/-- The bytes of an instruction, written from the opcode values of the spec's encodings (R141, R148, R149, R150): the opcode,
then its immediate byte, or the two bytes of its 16-bit immediate, low byte first (R146). -/
def encode : Instr → List Byte
  | .nop => [0x00]
  | .ldBC_nn nn => [0x01, loByte nn, hiByte nn]
  | .ldMBC_A => [0x02]
  | .incBC => [0x03]
  | .incB => [0x04]
  | .decB => [0x05]
  | .ldB_n n => [0x06, n]
  | .rlca => [0x07]
  | .ldMnn_SP nn => [0x08, loByte nn, hiByte nn]
  | .addHL_BC => [0x09]
  | .ldA_MBC => [0x0A]
  | .decBC => [0x0B]
  | .incC => [0x0C]
  | .decC => [0x0D]
  | .ldC_n n => [0x0E, n]
  | .rrca => [0x0F]
  | .stop n => [0x10, n]
  | .ldDE_nn nn => [0x11, loByte nn, hiByte nn]
  | .ldMDE_A => [0x12]
  | .incDE => [0x13]
  | .incD => [0x14]
  | .decD => [0x15]
  | .ldD_n n => [0x16, n]
  | .rla => [0x17]
  | .jr_e e => [0x18, e]
  | .addHL_DE => [0x19]
  | .ldA_MDE => [0x1A]
  | .decDE => [0x1B]
  | .incE => [0x1C]
  | .decE => [0x1D]
  | .ldE_n n => [0x1E, n]
  | .rra => [0x1F]
  | .jrNZ_e e => [0x20, e]
  | .ldHL_nn nn => [0x21, loByte nn, hiByte nn]
  | .ldMHLinc_A => [0x22]
  | .incHL => [0x23]
  | .incH => [0x24]
  | .decH => [0x25]
  | .ldH_n n => [0x26, n]
  | .daa => [0x27]
  | .jrZ_e e => [0x28, e]
  | .addHL_HL => [0x29]
  | .ldA_MHLinc => [0x2A]
  | .decHL => [0x2B]
  | .incL => [0x2C]
  | .decL => [0x2D]
  | .ldL_n n => [0x2E, n]
  | .cpl => [0x2F]
  | .jrNC_e e => [0x30, e]
  | .ldSP_nn nn => [0x31, loByte nn, hiByte nn]
  | .ldMHLdec_A => [0x32]
  | .incSP => [0x33]
  | .incMHL => [0x34]
  | .decMHL => [0x35]
  | .ldMHL_n n => [0x36, n]
  | .scf => [0x37]
  | .jrC_e e => [0x38, e]
  | .addHL_SP => [0x39]
  | .ldA_MHLdec => [0x3A]
  | .decSP => [0x3B]
  | .incA => [0x3C]
  | .decA => [0x3D]
  | .ldA_n n => [0x3E, n]
  | .ccf => [0x3F]
  | .ldB_B => [0x40]
  | .ldB_C => [0x41]
  | .ldB_D => [0x42]
  | .ldB_E => [0x43]
  | .ldB_H => [0x44]
  | .ldB_L => [0x45]
  | .ldB_MHL => [0x46]
  | .ldB_A => [0x47]
  | .ldC_B => [0x48]
  | .ldC_C => [0x49]
  | .ldC_D => [0x4A]
  | .ldC_E => [0x4B]
  | .ldC_H => [0x4C]
  | .ldC_L => [0x4D]
  | .ldC_MHL => [0x4E]
  | .ldC_A => [0x4F]
  | .ldD_B => [0x50]
  | .ldD_C => [0x51]
  | .ldD_D => [0x52]
  | .ldD_E => [0x53]
  | .ldD_H => [0x54]
  | .ldD_L => [0x55]
  | .ldD_MHL => [0x56]
  | .ldD_A => [0x57]
  | .ldE_B => [0x58]
  | .ldE_C => [0x59]
  | .ldE_D => [0x5A]
  | .ldE_E => [0x5B]
  | .ldE_H => [0x5C]
  | .ldE_L => [0x5D]
  | .ldE_MHL => [0x5E]
  | .ldE_A => [0x5F]
  | .ldH_B => [0x60]
  | .ldH_C => [0x61]
  | .ldH_D => [0x62]
  | .ldH_E => [0x63]
  | .ldH_H => [0x64]
  | .ldH_L => [0x65]
  | .ldH_MHL => [0x66]
  | .ldH_A => [0x67]
  | .ldL_B => [0x68]
  | .ldL_C => [0x69]
  | .ldL_D => [0x6A]
  | .ldL_E => [0x6B]
  | .ldL_H => [0x6C]
  | .ldL_L => [0x6D]
  | .ldL_MHL => [0x6E]
  | .ldL_A => [0x6F]
  | .ldMHL_B => [0x70]
  | .ldMHL_C => [0x71]
  | .ldMHL_D => [0x72]
  | .ldMHL_E => [0x73]
  | .ldMHL_H => [0x74]
  | .ldMHL_L => [0x75]
  | .halt => [0x76]
  | .ldMHL_A => [0x77]
  | .ldA_B => [0x78]
  | .ldA_C => [0x79]
  | .ldA_D => [0x7A]
  | .ldA_E => [0x7B]
  | .ldA_H => [0x7C]
  | .ldA_L => [0x7D]
  | .ldA_MHL => [0x7E]
  | .ldA_A => [0x7F]
  | .addA_B => [0x80]
  | .addA_C => [0x81]
  | .addA_D => [0x82]
  | .addA_E => [0x83]
  | .addA_H => [0x84]
  | .addA_L => [0x85]
  | .addA_MHL => [0x86]
  | .addA_A => [0x87]
  | .adcA_B => [0x88]
  | .adcA_C => [0x89]
  | .adcA_D => [0x8A]
  | .adcA_E => [0x8B]
  | .adcA_H => [0x8C]
  | .adcA_L => [0x8D]
  | .adcA_MHL => [0x8E]
  | .adcA_A => [0x8F]
  | .subA_B => [0x90]
  | .subA_C => [0x91]
  | .subA_D => [0x92]
  | .subA_E => [0x93]
  | .subA_H => [0x94]
  | .subA_L => [0x95]
  | .subA_MHL => [0x96]
  | .subA_A => [0x97]
  | .sbcA_B => [0x98]
  | .sbcA_C => [0x99]
  | .sbcA_D => [0x9A]
  | .sbcA_E => [0x9B]
  | .sbcA_H => [0x9C]
  | .sbcA_L => [0x9D]
  | .sbcA_MHL => [0x9E]
  | .sbcA_A => [0x9F]
  | .andA_B => [0xA0]
  | .andA_C => [0xA1]
  | .andA_D => [0xA2]
  | .andA_E => [0xA3]
  | .andA_H => [0xA4]
  | .andA_L => [0xA5]
  | .andA_MHL => [0xA6]
  | .andA_A => [0xA7]
  | .xorA_B => [0xA8]
  | .xorA_C => [0xA9]
  | .xorA_D => [0xAA]
  | .xorA_E => [0xAB]
  | .xorA_H => [0xAC]
  | .xorA_L => [0xAD]
  | .xorA_MHL => [0xAE]
  | .xorA_A => [0xAF]
  | .orA_B => [0xB0]
  | .orA_C => [0xB1]
  | .orA_D => [0xB2]
  | .orA_E => [0xB3]
  | .orA_H => [0xB4]
  | .orA_L => [0xB5]
  | .orA_MHL => [0xB6]
  | .orA_A => [0xB7]
  | .cpA_B => [0xB8]
  | .cpA_C => [0xB9]
  | .cpA_D => [0xBA]
  | .cpA_E => [0xBB]
  | .cpA_H => [0xBC]
  | .cpA_L => [0xBD]
  | .cpA_MHL => [0xBE]
  | .cpA_A => [0xBF]
  | .retNZ => [0xC0]
  | .popBC => [0xC1]
  | .jpNZ_nn nn => [0xC2, loByte nn, hiByte nn]
  | .jp_nn nn => [0xC3, loByte nn, hiByte nn]
  | .callNZ_nn nn => [0xC4, loByte nn, hiByte nn]
  | .pushBC => [0xC5]
  | .addA_n n => [0xC6, n]
  | .rst00 => [0xC7]
  | .retZ => [0xC8]
  | .ret => [0xC9]
  | .jpZ_nn nn => [0xCA, loByte nn, hiByte nn]
  | .callZ_nn nn => [0xCC, loByte nn, hiByte nn]
  | .call_nn nn => [0xCD, loByte nn, hiByte nn]
  | .adcA_n n => [0xCE, n]
  | .rst08 => [0xCF]
  | .retNC => [0xD0]
  | .popDE => [0xD1]
  | .jpNC_nn nn => [0xD2, loByte nn, hiByte nn]
  | .illegalD3 => [0xD3]
  | .callNC_nn nn => [0xD4, loByte nn, hiByte nn]
  | .pushDE => [0xD5]
  | .subA_n n => [0xD6, n]
  | .rst10 => [0xD7]
  | .retC => [0xD8]
  | .reti => [0xD9]
  | .jpC_nn nn => [0xDA, loByte nn, hiByte nn]
  | .illegalDB => [0xDB]
  | .callC_nn nn => [0xDC, loByte nn, hiByte nn]
  | .illegalDD => [0xDD]
  | .sbcA_n n => [0xDE, n]
  | .rst18 => [0xDF]
  | .ldhMn_A n => [0xE0, n]
  | .popHL => [0xE1]
  | .ldMC_A => [0xE2]
  | .illegalE3 => [0xE3]
  | .illegalE4 => [0xE4]
  | .pushHL => [0xE5]
  | .andA_n n => [0xE6, n]
  | .rst20 => [0xE7]
  | .addSP_e e => [0xE8, e]
  | .jpHL => [0xE9]
  | .ldMnn_A nn => [0xEA, loByte nn, hiByte nn]
  | .illegalEB => [0xEB]
  | .illegalEC => [0xEC]
  | .illegalED => [0xED]
  | .xorA_n n => [0xEE, n]
  | .rst28 => [0xEF]
  | .ldhA_Mn n => [0xF0, n]
  | .popAF => [0xF1]
  | .ldA_MC => [0xF2]
  | .di => [0xF3]
  | .illegalF4 => [0xF4]
  | .pushAF => [0xF5]
  | .orA_n n => [0xF6, n]
  | .rst30 => [0xF7]
  | .ldHL_SPe e => [0xF8, e]
  | .ldSP_HL => [0xF9]
  | .ldA_Mnn nn => [0xFA, loByte nn, hiByte nn]
  | .ei => [0xFB]
  | .illegalFC => [0xFC]
  | .illegalFD => [0xFD]
  | .cpA_n n => [0xFE, n]
  | .rst38 => [0xFF]
  | .rlcB => [0xCB, 0x00]
  | .rlcC => [0xCB, 0x01]
  | .rlcD => [0xCB, 0x02]
  | .rlcE => [0xCB, 0x03]
  | .rlcH => [0xCB, 0x04]
  | .rlcL => [0xCB, 0x05]
  | .rlcMHL => [0xCB, 0x06]
  | .rlcA => [0xCB, 0x07]
  | .rrcB => [0xCB, 0x08]
  | .rrcC => [0xCB, 0x09]
  | .rrcD => [0xCB, 0x0A]
  | .rrcE => [0xCB, 0x0B]
  | .rrcH => [0xCB, 0x0C]
  | .rrcL => [0xCB, 0x0D]
  | .rrcMHL => [0xCB, 0x0E]
  | .rrcA => [0xCB, 0x0F]
  | .rl_B => [0xCB, 0x10]
  | .rl_C => [0xCB, 0x11]
  | .rl_D => [0xCB, 0x12]
  | .rl_E => [0xCB, 0x13]
  | .rl_H => [0xCB, 0x14]
  | .rl_L => [0xCB, 0x15]
  | .rl_MHL => [0xCB, 0x16]
  | .rl_A => [0xCB, 0x17]
  | .rr_B => [0xCB, 0x18]
  | .rr_C => [0xCB, 0x19]
  | .rr_D => [0xCB, 0x1A]
  | .rr_E => [0xCB, 0x1B]
  | .rr_H => [0xCB, 0x1C]
  | .rr_L => [0xCB, 0x1D]
  | .rr_MHL => [0xCB, 0x1E]
  | .rr_A => [0xCB, 0x1F]
  | .slaB => [0xCB, 0x20]
  | .slaC => [0xCB, 0x21]
  | .slaD => [0xCB, 0x22]
  | .slaE => [0xCB, 0x23]
  | .slaH => [0xCB, 0x24]
  | .slaL => [0xCB, 0x25]
  | .slaMHL => [0xCB, 0x26]
  | .slaA => [0xCB, 0x27]
  | .sraB => [0xCB, 0x28]
  | .sraC => [0xCB, 0x29]
  | .sraD => [0xCB, 0x2A]
  | .sraE => [0xCB, 0x2B]
  | .sraH => [0xCB, 0x2C]
  | .sraL => [0xCB, 0x2D]
  | .sraMHL => [0xCB, 0x2E]
  | .sraA => [0xCB, 0x2F]
  | .swapB => [0xCB, 0x30]
  | .swapC => [0xCB, 0x31]
  | .swapD => [0xCB, 0x32]
  | .swapE => [0xCB, 0x33]
  | .swapH => [0xCB, 0x34]
  | .swapL => [0xCB, 0x35]
  | .swapMHL => [0xCB, 0x36]
  | .swapA => [0xCB, 0x37]
  | .srlB => [0xCB, 0x38]
  | .srlC => [0xCB, 0x39]
  | .srlD => [0xCB, 0x3A]
  | .srlE => [0xCB, 0x3B]
  | .srlH => [0xCB, 0x3C]
  | .srlL => [0xCB, 0x3D]
  | .srlMHL => [0xCB, 0x3E]
  | .srlA => [0xCB, 0x3F]
  | .bit0_B => [0xCB, 0x40]
  | .bit0_C => [0xCB, 0x41]
  | .bit0_D => [0xCB, 0x42]
  | .bit0_E => [0xCB, 0x43]
  | .bit0_H => [0xCB, 0x44]
  | .bit0_L => [0xCB, 0x45]
  | .bit0_MHL => [0xCB, 0x46]
  | .bit0_A => [0xCB, 0x47]
  | .bit1_B => [0xCB, 0x48]
  | .bit1_C => [0xCB, 0x49]
  | .bit1_D => [0xCB, 0x4A]
  | .bit1_E => [0xCB, 0x4B]
  | .bit1_H => [0xCB, 0x4C]
  | .bit1_L => [0xCB, 0x4D]
  | .bit1_MHL => [0xCB, 0x4E]
  | .bit1_A => [0xCB, 0x4F]
  | .bit2_B => [0xCB, 0x50]
  | .bit2_C => [0xCB, 0x51]
  | .bit2_D => [0xCB, 0x52]
  | .bit2_E => [0xCB, 0x53]
  | .bit2_H => [0xCB, 0x54]
  | .bit2_L => [0xCB, 0x55]
  | .bit2_MHL => [0xCB, 0x56]
  | .bit2_A => [0xCB, 0x57]
  | .bit3_B => [0xCB, 0x58]
  | .bit3_C => [0xCB, 0x59]
  | .bit3_D => [0xCB, 0x5A]
  | .bit3_E => [0xCB, 0x5B]
  | .bit3_H => [0xCB, 0x5C]
  | .bit3_L => [0xCB, 0x5D]
  | .bit3_MHL => [0xCB, 0x5E]
  | .bit3_A => [0xCB, 0x5F]
  | .bit4_B => [0xCB, 0x60]
  | .bit4_C => [0xCB, 0x61]
  | .bit4_D => [0xCB, 0x62]
  | .bit4_E => [0xCB, 0x63]
  | .bit4_H => [0xCB, 0x64]
  | .bit4_L => [0xCB, 0x65]
  | .bit4_MHL => [0xCB, 0x66]
  | .bit4_A => [0xCB, 0x67]
  | .bit5_B => [0xCB, 0x68]
  | .bit5_C => [0xCB, 0x69]
  | .bit5_D => [0xCB, 0x6A]
  | .bit5_E => [0xCB, 0x6B]
  | .bit5_H => [0xCB, 0x6C]
  | .bit5_L => [0xCB, 0x6D]
  | .bit5_MHL => [0xCB, 0x6E]
  | .bit5_A => [0xCB, 0x6F]
  | .bit6_B => [0xCB, 0x70]
  | .bit6_C => [0xCB, 0x71]
  | .bit6_D => [0xCB, 0x72]
  | .bit6_E => [0xCB, 0x73]
  | .bit6_H => [0xCB, 0x74]
  | .bit6_L => [0xCB, 0x75]
  | .bit6_MHL => [0xCB, 0x76]
  | .bit6_A => [0xCB, 0x77]
  | .bit7_B => [0xCB, 0x78]
  | .bit7_C => [0xCB, 0x79]
  | .bit7_D => [0xCB, 0x7A]
  | .bit7_E => [0xCB, 0x7B]
  | .bit7_H => [0xCB, 0x7C]
  | .bit7_L => [0xCB, 0x7D]
  | .bit7_MHL => [0xCB, 0x7E]
  | .bit7_A => [0xCB, 0x7F]
  | .res0_B => [0xCB, 0x80]
  | .res0_C => [0xCB, 0x81]
  | .res0_D => [0xCB, 0x82]
  | .res0_E => [0xCB, 0x83]
  | .res0_H => [0xCB, 0x84]
  | .res0_L => [0xCB, 0x85]
  | .res0_MHL => [0xCB, 0x86]
  | .res0_A => [0xCB, 0x87]
  | .res1_B => [0xCB, 0x88]
  | .res1_C => [0xCB, 0x89]
  | .res1_D => [0xCB, 0x8A]
  | .res1_E => [0xCB, 0x8B]
  | .res1_H => [0xCB, 0x8C]
  | .res1_L => [0xCB, 0x8D]
  | .res1_MHL => [0xCB, 0x8E]
  | .res1_A => [0xCB, 0x8F]
  | .res2_B => [0xCB, 0x90]
  | .res2_C => [0xCB, 0x91]
  | .res2_D => [0xCB, 0x92]
  | .res2_E => [0xCB, 0x93]
  | .res2_H => [0xCB, 0x94]
  | .res2_L => [0xCB, 0x95]
  | .res2_MHL => [0xCB, 0x96]
  | .res2_A => [0xCB, 0x97]
  | .res3_B => [0xCB, 0x98]
  | .res3_C => [0xCB, 0x99]
  | .res3_D => [0xCB, 0x9A]
  | .res3_E => [0xCB, 0x9B]
  | .res3_H => [0xCB, 0x9C]
  | .res3_L => [0xCB, 0x9D]
  | .res3_MHL => [0xCB, 0x9E]
  | .res3_A => [0xCB, 0x9F]
  | .res4_B => [0xCB, 0xA0]
  | .res4_C => [0xCB, 0xA1]
  | .res4_D => [0xCB, 0xA2]
  | .res4_E => [0xCB, 0xA3]
  | .res4_H => [0xCB, 0xA4]
  | .res4_L => [0xCB, 0xA5]
  | .res4_MHL => [0xCB, 0xA6]
  | .res4_A => [0xCB, 0xA7]
  | .res5_B => [0xCB, 0xA8]
  | .res5_C => [0xCB, 0xA9]
  | .res5_D => [0xCB, 0xAA]
  | .res5_E => [0xCB, 0xAB]
  | .res5_H => [0xCB, 0xAC]
  | .res5_L => [0xCB, 0xAD]
  | .res5_MHL => [0xCB, 0xAE]
  | .res5_A => [0xCB, 0xAF]
  | .res6_B => [0xCB, 0xB0]
  | .res6_C => [0xCB, 0xB1]
  | .res6_D => [0xCB, 0xB2]
  | .res6_E => [0xCB, 0xB3]
  | .res6_H => [0xCB, 0xB4]
  | .res6_L => [0xCB, 0xB5]
  | .res6_MHL => [0xCB, 0xB6]
  | .res6_A => [0xCB, 0xB7]
  | .res7_B => [0xCB, 0xB8]
  | .res7_C => [0xCB, 0xB9]
  | .res7_D => [0xCB, 0xBA]
  | .res7_E => [0xCB, 0xBB]
  | .res7_H => [0xCB, 0xBC]
  | .res7_L => [0xCB, 0xBD]
  | .res7_MHL => [0xCB, 0xBE]
  | .res7_A => [0xCB, 0xBF]
  | .set0_B => [0xCB, 0xC0]
  | .set0_C => [0xCB, 0xC1]
  | .set0_D => [0xCB, 0xC2]
  | .set0_E => [0xCB, 0xC3]
  | .set0_H => [0xCB, 0xC4]
  | .set0_L => [0xCB, 0xC5]
  | .set0_MHL => [0xCB, 0xC6]
  | .set0_A => [0xCB, 0xC7]
  | .set1_B => [0xCB, 0xC8]
  | .set1_C => [0xCB, 0xC9]
  | .set1_D => [0xCB, 0xCA]
  | .set1_E => [0xCB, 0xCB]
  | .set1_H => [0xCB, 0xCC]
  | .set1_L => [0xCB, 0xCD]
  | .set1_MHL => [0xCB, 0xCE]
  | .set1_A => [0xCB, 0xCF]
  | .set2_B => [0xCB, 0xD0]
  | .set2_C => [0xCB, 0xD1]
  | .set2_D => [0xCB, 0xD2]
  | .set2_E => [0xCB, 0xD3]
  | .set2_H => [0xCB, 0xD4]
  | .set2_L => [0xCB, 0xD5]
  | .set2_MHL => [0xCB, 0xD6]
  | .set2_A => [0xCB, 0xD7]
  | .set3_B => [0xCB, 0xD8]
  | .set3_C => [0xCB, 0xD9]
  | .set3_D => [0xCB, 0xDA]
  | .set3_E => [0xCB, 0xDB]
  | .set3_H => [0xCB, 0xDC]
  | .set3_L => [0xCB, 0xDD]
  | .set3_MHL => [0xCB, 0xDE]
  | .set3_A => [0xCB, 0xDF]
  | .set4_B => [0xCB, 0xE0]
  | .set4_C => [0xCB, 0xE1]
  | .set4_D => [0xCB, 0xE2]
  | .set4_E => [0xCB, 0xE3]
  | .set4_H => [0xCB, 0xE4]
  | .set4_L => [0xCB, 0xE5]
  | .set4_MHL => [0xCB, 0xE6]
  | .set4_A => [0xCB, 0xE7]
  | .set5_B => [0xCB, 0xE8]
  | .set5_C => [0xCB, 0xE9]
  | .set5_D => [0xCB, 0xEA]
  | .set5_E => [0xCB, 0xEB]
  | .set5_H => [0xCB, 0xEC]
  | .set5_L => [0xCB, 0xED]
  | .set5_MHL => [0xCB, 0xEE]
  | .set5_A => [0xCB, 0xEF]
  | .set6_B => [0xCB, 0xF0]
  | .set6_C => [0xCB, 0xF1]
  | .set6_D => [0xCB, 0xF2]
  | .set6_E => [0xCB, 0xF3]
  | .set6_H => [0xCB, 0xF4]
  | .set6_L => [0xCB, 0xF5]
  | .set6_MHL => [0xCB, 0xF6]
  | .set6_A => [0xCB, 0xF7]
  | .set7_B => [0xCB, 0xF8]
  | .set7_C => [0xCB, 0xF9]
  | .set7_D => [0xCB, 0xFA]
  | .set7_E => [0xCB, 0xFB]
  | .set7_H => [0xCB, 0xFC]
  | .set7_L => [0xCB, 0xFD]
  | .set7_MHL => [0xCB, 0xFE]
  | .set7_A => [0xCB, 0xFF]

+++

Every line above that holds the word "bytes" should be copied out.

OUTPUT BELOW ::
/-- The bytes of an instruction, written from the opcode values of the spec's encodings (R141, R148, R149, R150): the opcode,
then its immediate byte, or the two bytes of its 16-bit immediate, low byte first (R146). -/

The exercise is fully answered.